Apareceu um spot informando que o Sérgio estava em 15 metros e fui lá ouvir. Sinal minúsculo pelo SP, virei para o caminho longo e chegou bem. Falei com ele e pedi para ir para 10 metros. Ele disse que em meia hora estaria em 28.430, enquanto esperava voltei para 12 metros e escutei o operador russo informar que iria para 15 metros SSB. Fui junto e aproveitei o pile-up reduzido e o trabalhei sem dificuldade às 09:31. Voltei para os 10 metros e estacionei em 28.430 para esperar pelo Sérgio, antena pelo caminho curto, que era minha aposta inicial; às 09:48 escuto A52JR chamando geral e falo com ele sem dificuldade, sinais pequenos mas audíveis. País #347 em 10 metros no log.

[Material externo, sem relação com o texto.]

-- ==== Sys2Proof/Machine/Bytes.lean ====
section
/-! DEFINITION. Frames as bytes: offset 0 is the most significant byte and goes first, and every multi-byte field is
big-endian (00_scope.md R11, 20_memory.md R42); how the bytes of a sample and of a coefficient make the operand (R43);
what becomes of a partial frame (R44). -/

namespace Sys2Proof.Machine

/-- The byte at offset `k` of an `n`-byte frame: `F[8(n-k)-1 : 8(n-k-1)]` (00_scope.md R11). -/
def byteAt {w : Nat} (n k : Nat) (F : BitVec w) : Byte := F.extractLsb' (8 * (n - k - 1)) 8

/-- The 22 bytes of a request frame, offset 0 first (20_memory.md R42). -/
def frameBytes (f : Frame) : List Byte := (List.range 22).map (fun k => byteAt 22 k f)

/-- The 16 bytes of a response frame, offset 0 first (20_memory.md R42). -/
def respBytes (r : RespFrame) : List Byte := (List.range 16).map (fun k => byteAt 16 k r)

/-- The number a big-endian byte sequence denotes (20_memory.md R42). -/
def bytesToNat (bs : List Byte) : Nat := bs.foldl (fun a b => a * 256 + b.toNat) 0

/-- The request frame that a byte sequence is: exactly 22 bytes, nothing shorter (20_memory.md R44) and, since there is
one request length (30_encoding.md R60), nothing longer. -/
def frameOfBytes (bs : List Byte) : Option Frame :=
  if bs.length = 22 then some (BitVec.ofNat 176 (bytesToNat bs)) else none

/-- Submit a byte sequence: a whole frame is a request, anything else "cause[s] no step" (20_memory.md R44). -/
def State.submitBytes (s : State) (bs : List Byte) : State :=
  match frameOfBytes bs with
  | some f => s.submit (.submit f)
  | none   => s

/-- A raw sample from the three bytes the sensor sends: `b0×65536 + b1×256 + b2` (20_memory.md R43). -/
def sampleOfBytes (b0 b1 b2 : Byte) : Sample := BitVec.ofNat 24 (b0.toNat * 65536 + b1.toNat * 256 + b2.toNat)

/-- A coefficient from the two bytes the sensor sends: `(b0×256 + b1) mod 65536` (20_memory.md R43). -/
def coefOfBytes (b0 b1 : Byte) : Coef := BitVec.ofNat 16 ((b0.toNat * 256 + b1.toNat) % 65536)

end Sys2Proof.Machine
end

Domingo, 02 de fevereiro. A vantagem de operar RTTY em FSK está em aproveitar todos os filtros do rádio, cair exatamente na frequência de transmissão do spot além do aumento na legibilidade de sinais fracos, eu diria que é um equipamento indispensável para quem quer fazer o DXCC em RTTY. E lá estava o FT5ZM em 21.080 escutando acima. Mas quanto acima? Com a antena apontada para Amsterdam os sinais da Europa não eram decodificados e não conseguia escutar o contemplado. Um horror. Por sorte o PY2NQ trabalhou em 21.084 e me deu uma indicação para onde estacionar meu TX, depois de umas dez ou quinze chamadas ele me atende com toda clareza. Agora sim, posso arrumar a tralha e voltar para São Paulo. Amsterdam está definitivamente fora de qualquer preocupação.
Expedições como essa, operadas de locais cuja direção de antenas nos colocam em nítida desvantagem com as zonas de maior interesse, exigem muito preparo, dedicação, disponibilidade de tempo e uma boa dose de sorte. Apenas 3 estações sul-americanas conseguiram trabalhar FT5ZM de 10 a 80m, todas do Brazil. Infelizmente em 160 metros não houve condições e nenhuma estação brasileira trabalhou.